_Assignment_.
Reproduce the records below exactly, but only between the lines holding "(∀ (g : Guard) (k : Bool) (v : WidthVar)" and "0 5).toNat).signExtend 64", inclusive.

_Data to process_.
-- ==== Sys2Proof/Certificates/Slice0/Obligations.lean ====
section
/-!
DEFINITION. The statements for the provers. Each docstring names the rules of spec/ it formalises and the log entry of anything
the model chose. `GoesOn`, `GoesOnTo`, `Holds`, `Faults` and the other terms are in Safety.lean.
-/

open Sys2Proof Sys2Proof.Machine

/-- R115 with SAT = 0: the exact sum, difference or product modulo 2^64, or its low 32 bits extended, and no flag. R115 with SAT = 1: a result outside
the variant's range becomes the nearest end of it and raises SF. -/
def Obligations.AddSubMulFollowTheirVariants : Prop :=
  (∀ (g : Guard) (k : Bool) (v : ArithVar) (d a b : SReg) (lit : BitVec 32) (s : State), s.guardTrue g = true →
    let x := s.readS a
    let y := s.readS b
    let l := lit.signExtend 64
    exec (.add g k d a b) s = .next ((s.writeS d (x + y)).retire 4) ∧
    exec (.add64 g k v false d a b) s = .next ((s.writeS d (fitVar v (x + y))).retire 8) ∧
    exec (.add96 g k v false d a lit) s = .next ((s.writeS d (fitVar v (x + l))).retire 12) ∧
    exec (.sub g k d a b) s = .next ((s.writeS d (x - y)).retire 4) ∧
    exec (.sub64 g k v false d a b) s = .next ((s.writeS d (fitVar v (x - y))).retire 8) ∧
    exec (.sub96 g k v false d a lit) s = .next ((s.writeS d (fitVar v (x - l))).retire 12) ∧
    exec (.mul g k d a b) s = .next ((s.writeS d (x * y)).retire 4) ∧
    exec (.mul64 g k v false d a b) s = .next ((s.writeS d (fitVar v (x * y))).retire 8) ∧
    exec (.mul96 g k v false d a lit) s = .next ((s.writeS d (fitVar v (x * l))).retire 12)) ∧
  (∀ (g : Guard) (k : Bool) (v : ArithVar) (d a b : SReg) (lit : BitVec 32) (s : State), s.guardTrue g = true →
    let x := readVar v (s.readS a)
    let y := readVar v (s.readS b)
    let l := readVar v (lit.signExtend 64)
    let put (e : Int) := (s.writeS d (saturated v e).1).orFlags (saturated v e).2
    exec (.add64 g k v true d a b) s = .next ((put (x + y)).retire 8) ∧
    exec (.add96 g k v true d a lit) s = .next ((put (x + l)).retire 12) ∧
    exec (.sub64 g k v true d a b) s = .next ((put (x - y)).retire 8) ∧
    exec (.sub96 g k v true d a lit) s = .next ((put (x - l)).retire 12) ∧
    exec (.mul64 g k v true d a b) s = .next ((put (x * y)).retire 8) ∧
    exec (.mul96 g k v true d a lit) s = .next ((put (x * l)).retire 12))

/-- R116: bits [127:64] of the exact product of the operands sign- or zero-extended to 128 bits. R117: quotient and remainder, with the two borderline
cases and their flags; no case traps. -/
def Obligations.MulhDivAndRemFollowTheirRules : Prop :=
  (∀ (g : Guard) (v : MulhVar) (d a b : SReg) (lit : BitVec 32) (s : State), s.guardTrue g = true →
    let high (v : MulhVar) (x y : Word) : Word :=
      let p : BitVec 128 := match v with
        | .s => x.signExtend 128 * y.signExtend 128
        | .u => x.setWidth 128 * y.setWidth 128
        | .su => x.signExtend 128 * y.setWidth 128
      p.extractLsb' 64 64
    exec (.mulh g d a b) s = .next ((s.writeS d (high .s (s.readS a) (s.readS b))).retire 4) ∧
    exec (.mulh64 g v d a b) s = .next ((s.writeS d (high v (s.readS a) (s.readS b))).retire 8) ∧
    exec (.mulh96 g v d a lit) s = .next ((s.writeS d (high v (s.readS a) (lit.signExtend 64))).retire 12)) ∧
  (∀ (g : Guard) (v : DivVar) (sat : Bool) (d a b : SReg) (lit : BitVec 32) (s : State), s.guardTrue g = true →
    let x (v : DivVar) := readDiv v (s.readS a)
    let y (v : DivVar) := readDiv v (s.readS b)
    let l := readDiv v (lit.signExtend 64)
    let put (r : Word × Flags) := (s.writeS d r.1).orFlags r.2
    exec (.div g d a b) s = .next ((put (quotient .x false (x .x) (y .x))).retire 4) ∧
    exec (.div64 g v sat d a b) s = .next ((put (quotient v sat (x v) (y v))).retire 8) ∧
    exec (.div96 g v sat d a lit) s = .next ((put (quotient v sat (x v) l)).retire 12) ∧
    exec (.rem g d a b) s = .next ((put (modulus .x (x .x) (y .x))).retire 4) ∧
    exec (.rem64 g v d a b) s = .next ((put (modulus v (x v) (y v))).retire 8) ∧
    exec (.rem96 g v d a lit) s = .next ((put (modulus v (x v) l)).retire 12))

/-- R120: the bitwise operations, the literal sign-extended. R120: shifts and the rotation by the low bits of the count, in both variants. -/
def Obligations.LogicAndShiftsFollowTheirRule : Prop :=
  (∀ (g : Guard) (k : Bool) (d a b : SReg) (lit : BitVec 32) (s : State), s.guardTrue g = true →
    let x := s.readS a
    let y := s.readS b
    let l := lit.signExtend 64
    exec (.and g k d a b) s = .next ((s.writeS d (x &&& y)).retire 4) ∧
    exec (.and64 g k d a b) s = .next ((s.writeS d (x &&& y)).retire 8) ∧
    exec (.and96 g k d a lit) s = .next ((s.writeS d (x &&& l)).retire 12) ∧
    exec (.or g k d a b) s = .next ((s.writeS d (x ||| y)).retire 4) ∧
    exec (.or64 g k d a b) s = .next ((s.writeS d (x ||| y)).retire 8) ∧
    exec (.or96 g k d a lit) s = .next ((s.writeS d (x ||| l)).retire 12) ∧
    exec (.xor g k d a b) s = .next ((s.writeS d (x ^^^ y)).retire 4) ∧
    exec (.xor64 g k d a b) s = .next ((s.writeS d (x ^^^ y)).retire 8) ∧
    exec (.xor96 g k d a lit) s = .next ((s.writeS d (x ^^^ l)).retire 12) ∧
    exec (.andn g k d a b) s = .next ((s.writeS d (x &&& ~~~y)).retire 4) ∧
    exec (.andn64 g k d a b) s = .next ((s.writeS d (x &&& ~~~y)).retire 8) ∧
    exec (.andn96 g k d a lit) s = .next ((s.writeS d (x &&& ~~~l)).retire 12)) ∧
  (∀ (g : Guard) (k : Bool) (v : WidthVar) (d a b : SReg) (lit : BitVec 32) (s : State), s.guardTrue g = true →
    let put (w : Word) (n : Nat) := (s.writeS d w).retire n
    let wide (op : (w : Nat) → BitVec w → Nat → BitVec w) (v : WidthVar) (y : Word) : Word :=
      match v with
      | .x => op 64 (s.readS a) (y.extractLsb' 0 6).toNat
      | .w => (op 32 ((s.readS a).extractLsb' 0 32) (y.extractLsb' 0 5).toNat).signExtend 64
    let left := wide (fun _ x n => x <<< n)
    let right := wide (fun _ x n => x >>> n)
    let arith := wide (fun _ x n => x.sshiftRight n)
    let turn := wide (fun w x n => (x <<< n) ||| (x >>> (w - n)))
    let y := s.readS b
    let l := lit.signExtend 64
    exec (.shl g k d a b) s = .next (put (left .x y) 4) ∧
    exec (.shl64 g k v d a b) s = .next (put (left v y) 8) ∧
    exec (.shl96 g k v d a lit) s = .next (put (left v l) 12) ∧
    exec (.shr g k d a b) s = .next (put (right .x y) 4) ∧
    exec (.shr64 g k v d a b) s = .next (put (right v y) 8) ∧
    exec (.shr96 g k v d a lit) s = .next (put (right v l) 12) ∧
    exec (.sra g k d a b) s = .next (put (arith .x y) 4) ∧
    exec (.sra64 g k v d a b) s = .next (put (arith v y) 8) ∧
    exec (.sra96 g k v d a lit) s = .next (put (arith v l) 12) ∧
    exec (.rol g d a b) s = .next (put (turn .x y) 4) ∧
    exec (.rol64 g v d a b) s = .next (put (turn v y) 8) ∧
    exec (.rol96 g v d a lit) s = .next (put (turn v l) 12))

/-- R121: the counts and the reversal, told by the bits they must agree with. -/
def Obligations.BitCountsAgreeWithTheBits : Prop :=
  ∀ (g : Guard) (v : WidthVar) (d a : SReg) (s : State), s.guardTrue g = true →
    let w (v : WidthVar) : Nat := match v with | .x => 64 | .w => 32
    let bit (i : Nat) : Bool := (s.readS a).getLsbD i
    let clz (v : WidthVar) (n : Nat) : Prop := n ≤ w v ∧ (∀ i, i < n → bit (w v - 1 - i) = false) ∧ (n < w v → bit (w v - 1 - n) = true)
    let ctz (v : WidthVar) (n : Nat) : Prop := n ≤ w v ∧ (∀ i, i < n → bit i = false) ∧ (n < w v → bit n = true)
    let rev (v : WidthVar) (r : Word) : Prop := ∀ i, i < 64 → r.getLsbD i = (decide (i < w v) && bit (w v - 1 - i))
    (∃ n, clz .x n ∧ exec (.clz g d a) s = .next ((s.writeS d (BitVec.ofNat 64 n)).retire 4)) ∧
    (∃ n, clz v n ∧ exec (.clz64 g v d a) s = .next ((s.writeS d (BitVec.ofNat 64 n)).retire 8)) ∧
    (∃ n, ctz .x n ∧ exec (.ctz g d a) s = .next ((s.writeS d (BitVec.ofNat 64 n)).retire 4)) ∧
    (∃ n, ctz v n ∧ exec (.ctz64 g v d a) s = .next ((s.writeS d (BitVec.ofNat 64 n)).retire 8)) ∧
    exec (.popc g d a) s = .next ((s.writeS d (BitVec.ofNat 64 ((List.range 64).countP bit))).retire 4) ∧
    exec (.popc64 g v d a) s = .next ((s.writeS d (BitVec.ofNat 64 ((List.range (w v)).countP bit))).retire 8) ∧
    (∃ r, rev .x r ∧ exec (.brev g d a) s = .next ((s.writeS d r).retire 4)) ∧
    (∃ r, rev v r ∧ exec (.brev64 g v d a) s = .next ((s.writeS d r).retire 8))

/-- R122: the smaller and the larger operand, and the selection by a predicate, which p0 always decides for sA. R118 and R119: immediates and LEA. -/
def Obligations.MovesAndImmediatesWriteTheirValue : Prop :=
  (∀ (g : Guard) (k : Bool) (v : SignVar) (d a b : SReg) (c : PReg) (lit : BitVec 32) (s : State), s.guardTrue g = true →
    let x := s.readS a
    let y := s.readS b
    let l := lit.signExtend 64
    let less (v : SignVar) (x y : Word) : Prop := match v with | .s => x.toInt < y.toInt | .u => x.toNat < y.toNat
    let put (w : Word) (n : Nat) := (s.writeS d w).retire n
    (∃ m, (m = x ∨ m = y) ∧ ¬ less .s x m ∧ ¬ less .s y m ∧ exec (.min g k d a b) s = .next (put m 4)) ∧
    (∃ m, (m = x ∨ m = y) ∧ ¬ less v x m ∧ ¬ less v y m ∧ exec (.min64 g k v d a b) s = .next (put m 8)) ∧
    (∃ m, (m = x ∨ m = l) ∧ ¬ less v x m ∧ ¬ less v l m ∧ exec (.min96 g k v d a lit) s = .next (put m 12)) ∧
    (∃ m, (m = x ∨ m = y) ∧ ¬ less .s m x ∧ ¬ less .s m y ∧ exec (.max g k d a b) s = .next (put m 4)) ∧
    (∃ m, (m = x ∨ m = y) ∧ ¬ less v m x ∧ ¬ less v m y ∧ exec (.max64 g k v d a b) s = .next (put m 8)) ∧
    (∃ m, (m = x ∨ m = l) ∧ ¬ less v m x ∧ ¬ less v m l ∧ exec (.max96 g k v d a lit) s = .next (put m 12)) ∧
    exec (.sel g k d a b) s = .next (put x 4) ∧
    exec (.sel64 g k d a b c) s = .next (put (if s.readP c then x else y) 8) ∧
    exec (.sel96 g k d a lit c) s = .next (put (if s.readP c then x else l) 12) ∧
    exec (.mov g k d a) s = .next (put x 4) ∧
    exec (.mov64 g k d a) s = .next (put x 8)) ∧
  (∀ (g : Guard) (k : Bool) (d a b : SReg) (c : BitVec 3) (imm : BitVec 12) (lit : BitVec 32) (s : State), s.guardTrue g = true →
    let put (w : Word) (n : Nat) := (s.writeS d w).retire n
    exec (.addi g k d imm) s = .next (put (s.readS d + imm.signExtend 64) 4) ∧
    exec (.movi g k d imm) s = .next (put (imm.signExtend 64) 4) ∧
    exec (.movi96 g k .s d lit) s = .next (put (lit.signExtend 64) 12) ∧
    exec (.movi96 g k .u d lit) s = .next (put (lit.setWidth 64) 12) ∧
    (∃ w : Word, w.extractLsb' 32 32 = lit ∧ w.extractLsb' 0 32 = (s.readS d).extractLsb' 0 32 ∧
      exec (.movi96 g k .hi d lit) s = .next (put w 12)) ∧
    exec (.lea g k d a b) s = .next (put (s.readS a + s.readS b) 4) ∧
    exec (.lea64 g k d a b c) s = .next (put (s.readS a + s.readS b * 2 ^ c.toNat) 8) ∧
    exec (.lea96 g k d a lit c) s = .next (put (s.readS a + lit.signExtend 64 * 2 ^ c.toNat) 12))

_Answer for this exercise_.
  (∀ (g : Guard) (k : Bool) (v : WidthVar) (d a b : SReg) (lit : BitVec 32) (s : State), s.guardTrue g = true →
    let put (w : Word) (n : Nat) := (s.writeS d w).retire n
    let wide (op : (w : Nat) → BitVec w → Nat → BitVec w) (v : WidthVar) (y : Word) : Word :=
      match v with
      | .x => op 64 (s.readS a) (y.extractLsb' 0 6).toNat
      | .w => (op 32 ((s.readS a).extractLsb' 0 32) (y.extractLsb' 0 5).toNat).signExtend 64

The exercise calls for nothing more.